SOLUTION 3: CONNECT KIDS TO THE WORLD

Every spring, Coachella Valley, California, experiences a massive boom in population when it hosts its annual music-and-arts festivals. But whereas millions of dollars pour in over the course of just a month, Coachella Valley’s schools are some of the poorest in the nation.

“There are a lot of homeless kids, a lot of kids living in trailer parks — which is luxury housing for these families,” says Dintersmith, who visited the city during his tour. “These are kids desperately trying to escape poverty, but they’re under-resourced, which is the story of education in America.”

Coachella Valley’s school superintendent, Darryl Adams, recognized that one of the biggest challenges for students was access to technology. So Adams, a former musician-turned-music teacher, got a $45 million bond voted on by residents to focus schools on reducing the so-called digital divide, where poor students have less internet access than their wealthier counterparts. The money paid for an iPad for every one of the 18,000 students in the district. The grant also provided for WiFi on eight school buses that then parked outside of the city’s trailer parks, providing internet access for everyone in the neighborhood.
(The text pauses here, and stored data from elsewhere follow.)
-- ==== Sys2Proof/Laws/PerInstr.lean ====
section
/-! SUPPORT. Per-instruction laws: every instruction's encoding has the length of its format (R32), and an event has none. -/

namespace Sys2Proof.Laws

/-- An instruction's bytes are as many as its length says, 2 or 4 for an encoded row and none for an event (R32). -/
def LengthOk.Statement (i : Instr) : Prop := (encode i).length = Instr.length i ∧ (Instr.length i = 0 ∨ Instr.length i = 2 ∨ Instr.length i = 4)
“Adams focused the schools on teaching students to create and invent [things like websites and robotics], and to use technology to show that you can make things that will impress other people, will be valued by other people, will make your world better, and will help you escape poverty,” Dintersmith says. “So really hard-hit kids suddenly have a reason to come to school and are getting good at something that will give them multiple career options going forward.”

SOLUTION 4: TRY OUT TRADE SKILLS

In Waipahu, a suburb of Honolulu, the poverty rate is 2 percent higher than the state average and disability rates are almost double. That translates into little funding for local schools — especially for the expensive hardware that much of technology requires.

“We all think of Hawaii being luxury hotels, but Hawaii has these acute pockets of poverty, especially in Waipahu, one of the poorest areas outside of Honolulu,” says Dintersmith, who was intrigued by one school’s approach to integrate design thinking into their curriculum.

The school asked technology companies to partner with its students. The idea was to mix applied learning with classroom instruction. Students learned how to create products and build out technology-driven solutions to help other members of the community.

“These kids were so impressive,” Dintersmith says. “They’re mixing the applied with the academic, and they’re getting these great career paths, but they take such pride in their school and their community. Again, it’s that really clear understanding that the applied is a great way to develop academic perspective.”

Dintersmith also found out about another school not far from Waipahu that was using a similar applied-learning approach, but with marketing and journalism instead of tech.

“If you simply relegate these kids to an academic-only environment, many kids find it’s not interesting, and when you get them in high school, you only have one option, which is college,” Dintersmith says. “As they come through school, we owe it to these kids to give them as many possible career options outside of a more formal education. Because, at the end, all they’ll do is keep their fingers crossed and hope they can find a career.”